The technology has taken center stage in the Middle East as a key agenda item for senior leaders across organizations. As clear evidence of this, 93% of C-level executives in the region have expressed increasing investment in AI and GenAI technology during the ongoing year 1 1 From Potential to Profit with GenAI, BCG Notes: 1 From Potential to Profit with GenAI, BCG . This presents a key opportunity for growth; GenAI adoption (as is the case with any core digital transformation element) strongly benefits from C-level sponsorship, which then translates into strategic roadmaps across functions, including digital and IT.

The path to taking advantage of GenAI is broadly tailored to each organization, and the tech function – as a key owner of the technology agenda – is at the center of major opportunities.

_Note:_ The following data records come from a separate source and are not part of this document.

-- ==== Sys2Proof/Machine/TypesFrame.lean ====
section
/-!
DEFINITION. The types of the frame path: frames in flight (01 R22-R30), the parser (07), the classifier (08), the
forwarding tables (09), the traffic manager (10).
-/

namespace Sys2Proof.Machine

open Sys2Proof

/-- Arrays of fixed-size records by index; an unlisted record is all zero. -/
abbrev Recs := SMap (List Byte)

/-- What a parser pass leaves (07 R256, R257): the key and the fields of the summary. -/
structure ParseSt where
  key : List Byte := zeros 64
  slots : List Nat := List.replicate 8 0xFFFF
  tolls : List Nat := List.replicate 16 0
  tollValid : Nat := 0
  userFlags : Nat := 0
  l3Off : Nat := 0xFFFF
  l4Off : Nat := 0xFFFF
  l3 : Nat := 0
  l4 : Nat := 0
  extShort : Bool := false
  vlans : Nat := 0
  mpls : Nat := 0
  exts : Nat := 0
  tunnels : Nat := 0
  pass : Nat := 0
  bank : Nat := 0
  lastNode : Nat := 0
  visits : Nat := 0
  found : Nat := 0
  stop : Nat := 0
  err : Nat := 0
  profile : Nat := 0
  errStart : Nat := 0
  exc : Bool := false
  ip4 : List Nat := []
  espOff : Nat := 0xFFFF
  deriving DecidableEq, Repr

/-- A destination (08 R286, R289): a network port of this device; a port of a peer; a host RX queue of this device by
global number; a queue of a peer. -/
inductive Dest where
  | port (p : Nat)
  | remotePort (dev p : Nat)
  | queue (g : Nat)
  | remoteQueue (dev fn q : Nat)
  | caravan (p : Nat)
  deriving DecidableEq, Repr

/-- A recorded edit (08 R293). -/
inductive Edit where
  | encap (tmpl value : Nat)
  | vlan (op tci tpid : Nat)
  | rewrite (tmpl : Nat) (slots ip4 : List Nat)
  deriving DecidableEq, Repr

/-- Where a frame in flight stands. -/
inductive Stage where
  | macsec
  | parse (node off : Nat) (keep badStart : Bool)
  | lookup
  | cipher
  | engine (cluster : Nat)
  | thread (cluster : Nat) (thread : Nat)
  | enqueue
  | queued (q : Nat)
  | wire (port : Nat)
  | held (g : Nat)
  | reread
  deriving DecidableEq, Repr

/-- The rest of an action list, waiting on a lookup, a cipher pass or an engine (08 R276, R287, R291): the actions left,
the fallback list that may still run, the list that runs after, the key slot a lookup gave. -/
structure Cont where
  acts : List (List Byte) := []
  fallback : Option Nat := none
  after : Option Nat := none
  keySlot : Option Nat := none
  deriving DecidableEq, Repr

/-- A cipher operation on a frame (08 R292, 11): key slot, encrypt, framing, ON_AUTH_FAIL; from its dispatch on the slot as it
stood then and the number assigned (R386); whether its segment has left the lane. -/
structure CxJob where
  complex : Nat
  slot : Nat
  encrypt : Bool
  framing : Nat
  onFail : Nat
  snap : Option KeySlot := none
  seq : Nat := 0
  ready : Bool := false
  deriving DecidableEq, Repr

/-- A frame in flight with its metadata (01, 07 R244, 08 R297); `wire` holds its bytes as the MAC sends them, `txTs` its transmit timestamp,
`badFcs` a bad FCS found after its transmission began, `back` that it goes back to the head of its queue (06 R223), `spillLost` that spilled cells of it were lost
(06 R220); `bank` is the graph activation its pass 0 began under. -/
structure Frame where
  bytes : List Byte
  tx : Bool
  src : Nat
  flask : Nat := 0
  entry : Option (Nat × Nat) := none
  ingress : Option (Nat × Nat) := none
  rxPrio : Nat := 0
  ts : Nat := 0
  stage : Stage := .parse 0 0 false false
  tail : Bool := false
  ps : ParseSt := {}
  bank : Option Nat := none
  dest : Option Dest := none
  tmq : Option Nat := none
  sendTmq : Option Nat := none
  wqTmq : Nat := 0xFFFF
  edits : List Edit := []
  mark : Option Nat := none
  color : Nat := 0
  tc : Nat := 0
  levels : Nat := 0
  decrypted : Bool := false
  authFail : Nat := 0
  macsec : Option Nat := none
  macsecNo : Option Nat := none
  mirrored : Bool := false
  copy : Bool := false
  stored : Bool := false
  rule : Option Nat := none
  ruleId : Nat := 0
  owner : Nat := 0
  group : Nat := 0
  hint : Nat := 0
  csum : Bool := false
  wantTs : Bool := false
  engMeta : Nat := 0
  engVec : Nat := 0
  assoc : Option Nat := none
  replayed : Bool := false
  cont : Cont := {}
  job : Option CxJob := none
  engDeadline : Nat := 0
  handAt : Nat := 0
  lkTag : Option Nat := none
  cells : Nat := 0
  acct : Nat := 0
  charge : Option Nat := none
  spilled : Bool := false
  enqAt : Nat := 0
  convoy : Option (Nat × Nat) := none
  csumRes : Option Nat := none
  transit : Option (List Byte) := none
  wire : List Byte := []
  txTs : Option Nat := none
  badFcs : Bool := false
  back : Bool := false
  spillLost : Bool := false
  deriving DecidableEq, Repr

/-- A token bucket in 10^-9 tokens with the time it was last brought up to date (07 R260). -/
structure Bucket where
  tok : Nat := 1024000000000
  t : Nat := 0
  lastDrop : Option Nat := none
  deriving DecidableEq, Repr

/-- One direction of the parser (07 R245, R262): node records and graph IDs of banks 0 and 1, the activations made (the active
bank is their number modulo 2), bad nodes by bank, the end of the old bank's lock, the exception bucket. -/
structure ParseDir where
  bank0 : Recs := []
  bank1 : Recs := []
  id0 : Nat := 0
  id1 : Nat := 0
  gen : Nat := 0
  bad : List (Nat × Nat) := []
  lock : Option Nat := none
  bucket : Bucket := {}
  deriving DecidableEq, Repr

/-- The parser (07): both directions, exceptions sent to the control cores with the RX queue they go to. -/
structure ParserState where
  rx : ParseDir := {}
  tx : ParseDir := {}
  exc : List (Nat × List Byte) := []
  deriving DecidableEq, Repr

/-- The classifier (08). -/
structure ClassState where
  groups : Recs := []
  entries : Recs := []
  rules : Recs := []
  lists : Recs := []
  templates : Recs := []
  tmplOwner : SMap Nat := []
  hits : SMap (Nat × Nat) := []
  holds : SMap (SMap Nat) := []
  badEntries : List Nat := []
  badRules : List Nat := []
  badLists : List Nat := []
  tollFailed : Bool := false
  high : Bool := false
  clearing : Bool := false
  rxBucket : Bucket := {}
  txBucket : Bucket := {}
  exc : List (Nat × List Byte) := []
  deriving DecidableEq, Repr

/-- A generation of a table (09 R307): ways by bucket * 2 + way, those that fail parity; the tag tells the cache lines of a table's
two generations apart. -/
structure Gen where
  sizeLog2 : Nat
  seed : Nat
  tag : Nat := 0
  ways : Recs := []
  bad : List Nat := []
  deriving DecidableEq, Repr

/-- A learn record waiting for the firmware (09 R328, R329): the record and the learn profile it came through. -/
structure LearnRec where
  profile : Nat
  record : List Byte
  deriving DecidableEq, Repr

/-- A forwarding table (09 R305-R325); rebuild state 0 NONE, 1 BUILDING, 2 READY. -/
structure Table where
  desc : List Byte
  act : Gen
  shadow : Option Gen := none
  old : Option Gen := none
  rebuild : Nat := 0
  copied : Nat := 0
  highOff : Bool := false
  lookups : Nat := 0
  sweepAt : Nat := 0
  fresh : Bool := false
  heldFull : List LearnRec := []
  bulk : Option (Nat × Nat) := none
  deriving DecidableEq, Repr

/-- The lookup engine (09): tables, profiles, the issuer of each command port's running command (R315, R318), the learn
filter, bucket and queue, the cache lines held, the entries charged to each owner (R319). -/
structure LookupState where
  tables : SMap Table := []
  profiles : Recs := []
  learns : Recs := []
  ports : SMap Nat := []
  filter : List (Nat × List Byte × Nat) := []
  bucket : Bucket := {}
  queue : List LearnRec := []
  cache : List Nat := []
  charge : SMap Nat := []
  deriving DecidableEq, Repr

/-- A dual-rate shaper's tokens in 10^-6 bits, and the time they were brought up to date (10 R347). -/
structure Shaper where
  c : Int := 0
  p : Int := 0
  t : Nat := 0
  deriving DecidableEq, Repr

/-- A traffic-manager queue (10 R339, R362): its record, frames in order, tokens, deficit, engine rate, sample, counts. -/
structure TmQ where
  rcd : List Byte
  frames : List Nat := []
  cells : Nat := 0
  sh : Shaper := {}
  deficit : Int := 0
  engRate : Option Nat := none
  sample : List Byte := zeros 16
  sojourn : Nat := 0
  peak : Nat := 0
  admitted : Nat := 0
  drops : List Nat := [0, 0, 0]
  destroying : Bool := false
  sampleAt : Nat := 0
  dropped : Nat := 0
  deriving DecidableEq, Repr

/-- A flask node, class or port of the scheduler (10 R363): record, tokens, deficit, the child served last, the child
whose quantum runs. -/
structure TmNode where
  rcd : List Byte
  sh : Shaper := {}
  deficit : Int := 0
  lastC : Option Nat := none
  lastP : Option Nat := none
  deriving DecidableEq, Repr

/-- A policer (10 R352): record, buckets, frames and bytes by colour. -/
structure Policer where
  rcd : List Byte
  c : Nat := 0
  e : Nat := 0
  t : Nat := 0
  counts : List Nat := [0, 0, 0, 0, 0, 0]
  deriving DecidableEq, Repr

/-- The traffic manager (10). -/
structure TmState where
  queues : SMap TmQ := []
  nodes : SMap TmNode := []
  classes : SMap TmNode := []
  ports : SMap TmNode := []
  policers : SMap Policer := []
  sampleBuf : SMap (List (List Byte)) := []
  deriving DecidableEq, Repr

/-- An unlimited shaper record with no committed service (10 R340, R346): PIR 0xFFFF_FFFF. -/
def shaperUnlimited : List Byte := zeros 4 ++ [0xFF, 0xFF, 0xFF, 0xFF] ++ zeros 8

/-- The default queue p's record (10 R340, R362): OWNER 0 VALID, NODE p, WEIGHT 1, SPILL_OK, YEL and RED 100,
MAX_CELLS 24,576 cells in units of 8. -/
def defaultQueueRec (p : Nat) : List Byte :=
  leBytes 2 0x8000 ++ leBytes 2 p ++ leBytes 2 1 ++ [2, 0, 0, 0, 100, 100] ++ leBytes 2 0 ++ leBytes 2 24576
    ++ shaperUnlimited

/-- The default node p's record (10 R340, R363): OWNER 0 VALID, PORT p, CLASS 0, WEIGHT 1. -/
def defaultNodeRec (p : Nat) : List Byte :=
  leBytes 2 0x8000 ++ [BitVec.ofNat 8 p, 0] ++ leBytes 2 1 ++ zeros 10 ++ shaperUnlimited

/-- A class record after cold reset (10 R363): SHARED, WEIGHT 1, unlimited. -/
def defaultClassRec : List Byte := [1, 0, 1, 0] ++ zeros 12 ++ shaperUnlimited

/-- A port record after cold reset (10 R348, R363): OVERHEAD +24 for ports 0-7, 0 for ports 8-11. -/
def defaultPortRec (p : Nat) : List Byte := [if p < 8 then 24 else 0] ++ zeros 15 ++ shaperUnlimited

/-- Both buckets full at the least burst, 2,048 bytes (10 R346, R347). -/
def fullMin : Shaper := { c := 16384000000, p := 16384000000 }

/-- The traffic manager after cold reset (10 R340). -/
def TmState.initial : TmState :=
  { queues := (List.range 12).map (fun p => (p, { rcd := defaultQueueRec p, sh := fullMin })),
    nodes := (List.range 12).map (fun p => (p, { rcd := defaultNodeRec p, sh := fullMin })),
    classes := (List.range 96).map (fun i => (i, { rcd := defaultClassRec, sh := fullMin })),
    ports := (List.range 12).map (fun p => (p, { rcd := defaultPortRec p, sh := fullMin })) }

/-- The frames in flight by handle, the next handle, the per-ingress-port sequence numbers given (01 R27). -/
structure FrameState where
  frames : SMap Frame := []
  next : Nat := 0
  seqs : SMap Nat := []
  deriving DecidableEq, Repr

end Sys2Proof.Machine
end

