-- ==== Sys2Proof/Machine/TypesMover.lean ====
section
/-!
DEFINITION. The types of the bulk movers (13).
-/

namespace Sys2Proof.Machine

open Sys2Proof

/-- Where a descriptor comes from (13 R456, R478): entry idx of work queue g; a slot of the engine ring of a cluster. -/
inductive MvOrigin where
  | queue (g idx : Nat)
  | ring (c slot : Nat)
  deriving DecidableEq, Repr

/-- How far a descriptor is: waiting for n barrier reads; taken; its index array asked for; moving chunks. -/
inductive MvPhase where
  | barrier (n : Nat)
  | taken
  | index
  | run
  deriving DecidableEq, Repr

/-- The descriptor a channel runs (13 R457-R478): origin, 64 bytes, function of its host addresses, phase, index array, chunks written, the
source of the next chunk (none: not there yet), the cipher input so far, the key slot as its first segment saw it, the segment of the next
chunk (0 none, 1 in the complex, 2 done), random bytes in hand, whether it waits for random bytes, bytes written. -/
structure MvJob where
  org : MvOrigin
  raw : List Byte
  fn : Nat
  phase : MvPhase := .taken
  idxs : List Nat := []
  k : Nat := 0
  buf : Option (List Byte) := none
  acc : List Byte := []
  snap : Option KeySlot := none
  seg : Nat := 0
  rnd : List Byte := []
  rndWait : Bool := false
  bytes : Nat := 0
  deriving DecidableEq, Repr

/-- A mover channel (13 R456, R465, R481): its descriptor, the queue served last, host addresses whose writes may not have arrived, bytes
and descriptors. -/
structure MvChan where
  job : Option MvJob := none
  lastQ : Option Nat := none
  unarrived : List (Nat × Nat) := []
  bytes : Nat := 0
  descs : Nat := 0
  deriving DecidableEq, Repr

/-- An engine ring's indices as the mover has them (13 R478). -/
structure MvRing where
  prod : Nat := 0
  cons : Nat := 0
  deriving DecidableEq, Repr

/-- The bulk movers (13): channels, engine rings by cluster. The channel of a queue stands in WorkQ.chan. -/
structure MvState where
  chans : SMap MvChan := []
  rings : SMap MvRing := []
  deriving DecidableEq, Repr

end Sys2Proof.Machine
end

However, when 68% of Middle East executives also report a lack of guidance on AI & GenAI 2 2 From Potential to Profit with GenAI, BCG Notes: 2 From Potential to Profit with GenAI, BCG , a striking need for strategic direction arises.

Given the data-rich and technology-diverse nature of the tech function, and the promising use cases currently showing potential, Middle East CIOs/CTOs should more explicitly look at GenAI as their newest value creator.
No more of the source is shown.